Сергей Романенко: Югославия, во-первых, вступила новым государством, потому что партизанам Тито удалось навязать свою власть и, надо сказать, что это был единственный случай во всей Европе, когда партизанское сопротивление победило оккупантов. За исключением освобождения Белграда, о котором было заключено отдельное соглашение в 1944 году, всю остальную территорию Югославии части под командованием Тито освобождали сами, без участия советской армии и без участия американских союзников. Но затем было создано социалистическое государство по советскому образцу и, надо сказать, что и Тито, и его ближайшее окружение тогда были убежденными сталинистами, иначе и быть не могло. Они начали проводить ту политику, которая проводилась свое время в Советском Союзе, не исключая и массовых репрессий. Причем, речь шла не о тех людях, которые запятнали себя сотрудничеством с оккупантами, речь шла о преследовании политических противников. То есть, люди могли быть даже антифашистами, с одной стороны, но, с другой стороны, если они не поддерживали, не разделяли идеи коммунизма, то их тоже ждала печальная участь.

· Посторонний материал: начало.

-- ==== Sys2Proof/Word.lean ====
section
/-! DEFINITION. The word types of the HUFF core (00_scope.md R6, R8, R11; 42_tree.md R100): every value is unsigned. -/

namespace Sys2Proof

/-- A host-bus data word and a register, 32 bits (20_memory.md R63, 10_state.md R19). -/
abbrev Word := BitVec 32

/-- A buffer byte and a symbol, 8 bits (00_scope.md R6). -/
abbrev Byte := BitVec 8

/-- A node handle, HANDLE_WIDTH = 9 bits (00_scope.md section 4, 42_tree.md R100). -/
abbrev Handle := BitVec 9

/-- A node weight, WEIGHT_WIDTH = 40 bits (00_scope.md R8). -/
abbrev Weight := BitVec 40

end Sys2Proof
end

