-- ==== Sys2Proof/Syntax.lean ====
section
/-! DEFINITION. The HUFF command set, revision 1 (00_scope.md R3): one constructor per row of spec/opcode_table.json.
A command word has no operand field (30_encoding.md R83), so no constructor has an argument. -/

namespace Sys2Proof

/-- The eight commands of 30_encoding.md R84. -/
inductive Instr where
  /-- No operation (40_control.md R90). -/
  | nop
  /-- Discard frequency table, tree, code table and results (40_control.md R91). -/
  | clear
  /-- Count the input bytes (41_frequency.md R93). -/
  | count
  /-- Build the Huffman tree (42_tree.md R97). -/
  | build
  /-- Generate the code table (43_codes.md R104). -/
  | gencodes
  /-- Pack the codes of the input (44_encode.md R109). -/
  | encode
  /-- Decode the payload (45_decode.md R114). -/
  | decode
  /-- Count, build, generate codes and encode (44_encode.md R110). -/
  | encodeAll
  deriving DecidableEq, Repr

end Sys2Proof
end

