-- ==== Sys2Proof/Decode.lean ====
section
/-! DEFINITION. Decoding a command word (30_encoding.md R82-R87), and after it the encoder. -/

namespace Sys2Proof

/-- Why a word is illegal (30_encoding.md R86). -/
inductive Reject where
  /-- RSVD, bits [31:8], is not 0. -/
  | reservedBits
  /-- RSVD = 0 and OPCODE is 0x08 or above. -/
  | reservedOpcode
  deriving DecidableEq, Repr

/-- The opcode map of 30_encoding.md R84. -/
def instrOfOpcode (op : Byte) : Option Instr :=
  match op.toNat with
  | 0x00 => some .nop
  | 0x01 => some .clear
  | 0x02 => some .count
  | 0x03 => some .build
  | 0x04 => some .gencodes
  | 0x05 => some .encode
  | 0x06 => some .decode
  | 0x07 => some .encodeAll
  | _ => none

/-- The core's decode of the latched word (30_encoding.md R85): total, rejecting by name. -/
def decode (v : Word) : Except Reject Instr :=
  if v.extractLsb' 8 24 ≠ 0#24 then .error .reservedBits
  else
    match instrOfOpcode (v.extractLsb' 0 8) with
    | some i => .ok i
    | none => .error .reservedOpcode

/-- The command word whose bits are `w`, as spec/opcode_table.json numbers them: one 32-bit word, bit 0 its least
significant bit, written by one host access (30_encoding.md R87), so no byte order is involved. -/
def tableWord (nbits w : Nat) : Word := BitVec.ofNat 32 (w % 2 ^ nbits)

/-- What the decoder reads from an instruction of the table; a command is never longer than 32 bits (R87). -/
def decodeTableWord (nbits w : Nat) : Option Instr :=
  if nbits ≤ 32 then (decode (tableWord nbits w)).toOption else none

/-- The OPCODE column of 30_encoding.md R84. -/
def Instr.opcode : Instr → Byte
  | .nop => 0x00#8
  | .clear => 0x01#8
  | .count => 0x02#8
  | .build => 0x03#8
  | .gencodes => 0x04#8
  | .encode => 0x05#8
  | .decode => 0x06#8
  | .encodeAll => 0x07#8

/-- The word of a command: RSVD = 0 above OPCODE (30_encoding.md R82, R84). -/
def encode (i : Instr) : Word := (0#24 ++ i.opcode : BitVec 32)

end Sys2Proof
end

Естественно, что не коммунистические силы не могли прийти к власти, и постепенно, очень быстро власть оказалась полностью в руках коммунистической партии Югославии и ее вождя Иосифа Броз Тито. Что касается советско-югославских отношений в этот период, это был такой короткий момент, когда Тито считался чуть ли не самым близким союзником Сталина, и были такие намеки, что Тито унаследует роль Сталина после его кончины в международном коммунистическом движении. Во время последнего визита в Москву Тито удостоился неслыханной чести: он единственный из всех иностранных гостей был приглашен на трибуну Мавзолея. Но, как выяснилось, это был последний визит Тито в Москву, и больше Сталин и Тито никогда не встречались, а между двумя странами, между двумя партиями стали возникать все более острые противоречия. Это касалось, прежде всего, идеи так называемой Балканской Федерации. То есть, сама идея восходит еще к началу ХХ века, к деятельности Социал-демократической партии Сербии и других южнославянских земель.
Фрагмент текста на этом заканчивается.